A reset meal curry that's great for a body craving balance after eating out frequently. Packed with plenty of vegetables and low-calorie chicken, this dish is bursting with umami and richness. Served with a side of sweet and sour pickled cabbage, it supports a delicious and healthy lifestyle.
Ingredients
Main Ingredients (2 servings)
- Onion 1 (200g)
- Chicken thigh 1 (300g, skin removed)
- Tomatoes 2 (300g)
- Garlic 2 cloves (15g)
- Ginger 10g
- Cabbage 200g
- Kelp 2g
- Rice (to taste)
Seasonings
- [A] Curry powder 2 tbsp
- [A] Oil 1 tbsp
- [A] Salt 1.2g (1 pinch and a little more)
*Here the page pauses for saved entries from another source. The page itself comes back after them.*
/-! ## Well-formedness: what the check refuses (30_encoding.md R100) -/

theorem test_no_bytes_are_no_instruction : isOneInstruction [] = false := by decide
theorem test_a_cut_instruction_is_refused : isOneInstruction [0xA9] = false := by decide
theorem test_a_left_over_byte_is_refused : isOneInstruction [0xEA, 0xEA] = false := by decide
theorem test_one_instruction_is_accepted : isOneInstruction [0xBD, 0x00, 0x10] = true := by decide
theorem test_decode_of_nothing_is_rejected_by_name : decode [] = .error .noOpcode := by decide
theorem test_decode_of_a_cut_lda_is_rejected_by_name : decode [0xAD, 0x34] = .error (.truncated 0xAD) := by decide

/-! ## Decoding: words written out from the opcode map and the operand layouts (30_encoding.md R101, R121); the
operand bytes are `$34` and `$12` -/

/-- The instruction, when the bytes are exactly one. -/
def wholeInstruction (bs : List Byte) : Option Instr :=
  match decode bs with
  | .ok (i, []) => some i
  | .ok (_, _ :: _) => none
  | .error _ => none

theorem test_decode_row_0 :
    [[0x00], [0x01, 0x34], [0x02], [0x03, 0x34], [0x04, 0x34], [0x05, 0x34], [0x06, 0x34], [0x07, 0x34], [0x08],
       [0x09, 0x34], [0x0A], [0x0B, 0x34], [0x0C, 0x34, 0x12], [0x0D, 0x34, 0x12], [0x0E, 0x34, 0x12], [0x0F, 0x34,
       0x12]].map wholeInstruction =
    [.brk, .oraIzx 0x34, .jam02, .sloIzx 0x34, .nopZp04 0x34, .oraZp 0x34, .aslZp 0x34, .sloZp 0x34, .php,
       .oraImm 0x34, .aslAcc, .ancImm0B 0x34, .nopAbs0C 0x1234, .oraAbs 0x1234, .aslAbs 0x1234,
       .sloAbs 0x1234].map some := by decide

theorem test_decode_row_1 :
    [[0x10, 0x34], [0x11, 0x34], [0x12], [0x13, 0x34], [0x14, 0x34], [0x15, 0x34], [0x16, 0x34], [0x17, 0x34],
       [0x18], [0x19, 0x34, 0x12], [0x1A], [0x1B, 0x34, 0x12], [0x1C, 0x34, 0x12], [0x1D, 0x34, 0x12], [0x1E, 0x34,
       0x12], [0x1F, 0x34, 0x12]].map wholeInstruction =
    [.bpl 0x34, .oraIzy 0x34, .jam12, .sloIzy 0x34, .nopZpx14 0x34, .oraZpx 0x34, .aslZpx 0x34, .sloZpx 0x34, .clc,
       .oraAby 0x1234, .nopImp1A, .sloAby 0x1234, .nopAbx1C 0x1234, .oraAbx 0x1234, .aslAbx 0x1234,
       .sloAbx 0x1234].map some := by decide

theorem test_decode_row_2 :
    [[0x20, 0x34, 0x12], [0x21, 0x34], [0x22], [0x23, 0x34], [0x24, 0x34], [0x25, 0x34], [0x26, 0x34], [0x27,
       0x34], [0x28], [0x29, 0x34], [0x2A], [0x2B, 0x34], [0x2C, 0x34, 0x12], [0x2D, 0x34, 0x12], [0x2E, 0x34,
       0x12], [0x2F, 0x34, 0x12]].map wholeInstruction =
    [.jsr 0x1234, .andIzx 0x34, .jam22, .rlaIzx 0x34, .bitZp 0x34, .andZp 0x34, .rolZp 0x34, .rlaZp 0x34, .plp,
       .andImm 0x34, .rolAcc, .ancImm2B 0x34, .bitAbs 0x1234, .andAbs 0x1234, .rolAbs 0x1234,
       .rlaAbs 0x1234].map some := by decide

theorem test_decode_row_3 :
    [[0x30, 0x34], [0x31, 0x34], [0x32], [0x33, 0x34], [0x34, 0x34], [0x35, 0x34], [0x36, 0x34], [0x37, 0x34],
       [0x38], [0x39, 0x34, 0x12], [0x3A], [0x3B, 0x34, 0x12], [0x3C, 0x34, 0x12], [0x3D, 0x34, 0x12], [0x3E, 0x34,
       0x12], [0x3F, 0x34, 0x12]].map wholeInstruction =
    [.bmi 0x34, .andIzy 0x34, .jam32, .rlaIzy 0x34, .nopZpx34 0x34, .andZpx 0x34, .rolZpx 0x34, .rlaZpx 0x34, .sec,
       .andAby 0x1234, .nopImp3A, .rlaAby 0x1234, .nopAbx3C 0x1234, .andAbx 0x1234, .rolAbx 0x1234,
       .rlaAbx 0x1234].map some := by decide

theorem test_decode_row_4 :
    [[0x40], [0x41, 0x34], [0x42], [0x43, 0x34], [0x44, 0x34], [0x45, 0x34], [0x46, 0x34], [0x47, 0x34], [0x48],
       [0x49, 0x34], [0x4A], [0x4B, 0x34], [0x4C, 0x34, 0x12], [0x4D, 0x34, 0x12], [0x4E, 0x34, 0x12], [0x4F, 0x34,
       0x12]].map wholeInstruction =
    [.rti, .eorIzx 0x34, .jam42, .sreIzx 0x34, .nopZp44 0x34, .eorZp 0x34, .lsrZp 0x34, .sreZp 0x34, .pha,
       .eorImm 0x34, .lsrAcc, .alrImm 0x34, .jmpAbs 0x1234, .eorAbs 0x1234, .lsrAbs 0x1234,
       .sreAbs 0x1234].map some := by decide

theorem test_decode_row_5 :
    [[0x50, 0x34], [0x51, 0x34], [0x52], [0x53, 0x34], [0x54, 0x34], [0x55, 0x34], [0x56, 0x34], [0x57, 0x34],
       [0x58], [0x59, 0x34, 0x12], [0x5A], [0x5B, 0x34, 0x12], [0x5C, 0x34, 0x12], [0x5D, 0x34, 0x12], [0x5E, 0x34,
       0x12], [0x5F, 0x34, 0x12]].map wholeInstruction =
    [.bvc 0x34, .eorIzy 0x34, .jam52, .sreIzy 0x34, .nopZpx54 0x34, .eorZpx 0x34, .lsrZpx 0x34, .sreZpx 0x34, .cli,
       .eorAby 0x1234, .nopImp5A, .sreAby 0x1234, .nopAbx5C 0x1234, .eorAbx 0x1234, .lsrAbx 0x1234,
       .sreAbx 0x1234].map some := by decide

theorem test_decode_row_6 :
    [[0x60], [0x61, 0x34], [0x62], [0x63, 0x34], [0x64, 0x34], [0x65, 0x34], [0x66, 0x34], [0x67, 0x34], [0x68],
       [0x69, 0x34], [0x6A], [0x6B, 0x34], [0x6C, 0x34, 0x12], [0x6D, 0x34, 0x12], [0x6E, 0x34, 0x12], [0x6F, 0x34,
       0x12]].map wholeInstruction =
    [.rts, .adcIzx 0x34, .jam62, .rraIzx 0x34, .nopZp64 0x34, .adcZp 0x34, .rorZp 0x34, .rraZp 0x34, .pla,
       .adcImm 0x34, .rorAcc, .arrImm 0x34, .jmpInd 0x1234, .adcAbs 0x1234, .rorAbs 0x1234,
       .rraAbs 0x1234].map some := by decide

theorem test_decode_row_7 :
    [[0x70, 0x34], [0x71, 0x34], [0x72], [0x73, 0x34], [0x74, 0x34], [0x75, 0x34], [0x76, 0x34], [0x77, 0x34],
       [0x78], [0x79, 0x34, 0x12], [0x7A], [0x7B, 0x34, 0x12], [0x7C, 0x34, 0x12], [0x7D, 0x34, 0x12], [0x7E, 0x34,
       0x12], [0x7F, 0x34, 0x12]].map wholeInstruction =
    [.bvs 0x34, .adcIzy 0x34, .jam72, .rraIzy 0x34, .nopZpx74 0x34, .adcZpx 0x34, .rorZpx 0x34, .rraZpx 0x34, .sei,
       .adcAby 0x1234, .nopImp7A, .rraAby 0x1234, .nopAbx7C 0x1234, .adcAbx 0x1234, .rorAbx 0x1234,
       .rraAbx 0x1234].map some := by decide

theorem test_decode_row_8 :
    [[0x80, 0x34], [0x81, 0x34], [0x82, 0x34], [0x83, 0x34], [0x84, 0x34], [0x85, 0x34], [0x86, 0x34], [0x87,
       0x34], [0x88], [0x89, 0x34], [0x8A], [0x8B, 0x34], [0x8C, 0x34, 0x12], [0x8D, 0x34, 0x12], [0x8E, 0x34,
       0x12], [0x8F, 0x34, 0x12]].map wholeInstruction =
    [.nopImm80 0x34, .staIzx 0x34, .nopImm82 0x34, .saxIzx 0x34, .styZp 0x34, .staZp 0x34, .stxZp 0x34,
       .saxZp 0x34, .dey, .nopImm89 0x34, .txa, .aneImm 0x34, .styAbs 0x1234, .staAbs 0x1234, .stxAbs 0x1234,
       .saxAbs 0x1234].map some := by decide

theorem test_decode_row_9 :
    [[0x90, 0x34], [0x91, 0x34], [0x92], [0x93, 0x34], [0x94, 0x34], [0x95, 0x34], [0x96, 0x34], [0x97, 0x34],
       [0x98], [0x99, 0x34, 0x12], [0x9A], [0x9B, 0x34, 0x12], [0x9C, 0x34, 0x12], [0x9D, 0x34, 0x12], [0x9E, 0x34,
       0x12], [0x9F, 0x34, 0x12]].map wholeInstruction =
    [.bcc 0x34, .staIzy 0x34, .jam92, .shaIzy 0x34, .styZpx 0x34, .staZpx 0x34, .stxZpy 0x34, .saxZpy 0x34, .tya,
       .staAby 0x1234, .txs, .tasAby 0x1234, .shyAbx 0x1234, .staAbx 0x1234, .shxAby 0x1234,
       .shaAby 0x1234].map some := by decide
- [A] Low-sodium chicken stock granules 2.5 tsp
- [A] Water 150ml
- [B] Sugar 1 tsp (for massaging)
- [B] Vinegar 3 tbsp
- [B] Honey 1 tbsp
Steps
- Finely chop 1 onion (200g).
- Place the chopped onion in a heatproof container, cover with plastic wrap, and microwave for 3 minutes at 600W. (This is the key!) Pre-heating in the microwave speeds up the caramelization process later.
- Place 2 cloves of garlic (15g, unpeeled) and 10g of ginger (with skin) in a chopper and mince. (This is the key!) Remove the garlic sprouts, as they can cause bitterness and off-flavors.
- Cut 2 tomatoes (300g) in half lengthwise, remove the core. Then, chop them finely, almost to a mince. (This is the key!) Tomatoes are less likely to crush if you cut them using only the weight of the knife.
- Pull off the skin from 1 chicken thigh (300g) with both hands. (This is the key!) Removing the skin reduces fat content by more than half, making it healthier.
- From the removed chicken skin, trim off any excess yellow fat and sinew.
- Cut the chicken thigh into bite-sized pieces.
- Heat 1 tbsp of oil in a frying pan over medium-low heat. Add the microwaved onion and stir-fry until caramelized, about 10 minutes. (This is the key!) Thoroughly stir-frying develops richness and sweetness, leading to a satisfying flavor even with reduced salt.
- When the onion's moisture evaporates and it starts to sizzle and turn brown at the bottom, add a small amount of water and cook until the water evaporates. Repeat this process to caramelize the onions.
- Add the minced garlic and ginger to the caramelized onion and stir-fry until fragrant. (This is the key!) Add the garlic and ginger at this stage to prevent them from burning.
- Once fragrant, add the cut chicken thigh and 1.2g of salt (1 pinch and a little more) and stir-fry until the chicken is fully cooked.
- When the chicken is cooked, add 2 tbsp of curry powder, coat everything evenly, and lightly stir-fry to bring out the aroma. (This is the key!) Umami and spices are essential for reducing salt and should be used generously.
- Add the chopped tomatoes and cook over medium heat until the moisture evaporates. (This is the key!) Cooking down the tomatoes removes acidity and concentrates sweetness and umami, forming the base of the curry.
- Once the moisture has reduced, add 150ml of water and 2.5 tsp of low-sodium chicken stock granules. Simmer over low-medium heat for about 5 minutes, stirring occasionally to prevent sticking. Turn off the heat when it reaches your desired consistency.
- Cut off the core of 200g of cabbage and rinse. Cut into slightly thick shreds against the grain. Finely chop the hard parts near the core. (This is the key!) Cutting against the grain makes it tender and helps it absorb flavor easily.
- Massage 1 tsp of sugar into the shredded cabbage and let it sit for 10 minutes. Then, squeeze out the excess water and place it in a zip-top bag. (This is the key!) Massaging with sugar removes excess moisture and reduces a raw cabbage smell.
- Add 3 tbsp of vinegar, 1 tbsp of honey, and 2g of kelp to the zip-top bag. Shake the bag to combine everything. Lightly knead, expel air, seal, and let it sit to allow the flavors to meld.
- Serve the rice in a bowl, top with curry, and garnish with the pickled cabbage. This completes the dish. (This is the key!) Cooking white rice and brown rice in a 1:1 ratio makes it even healthier and more delicious.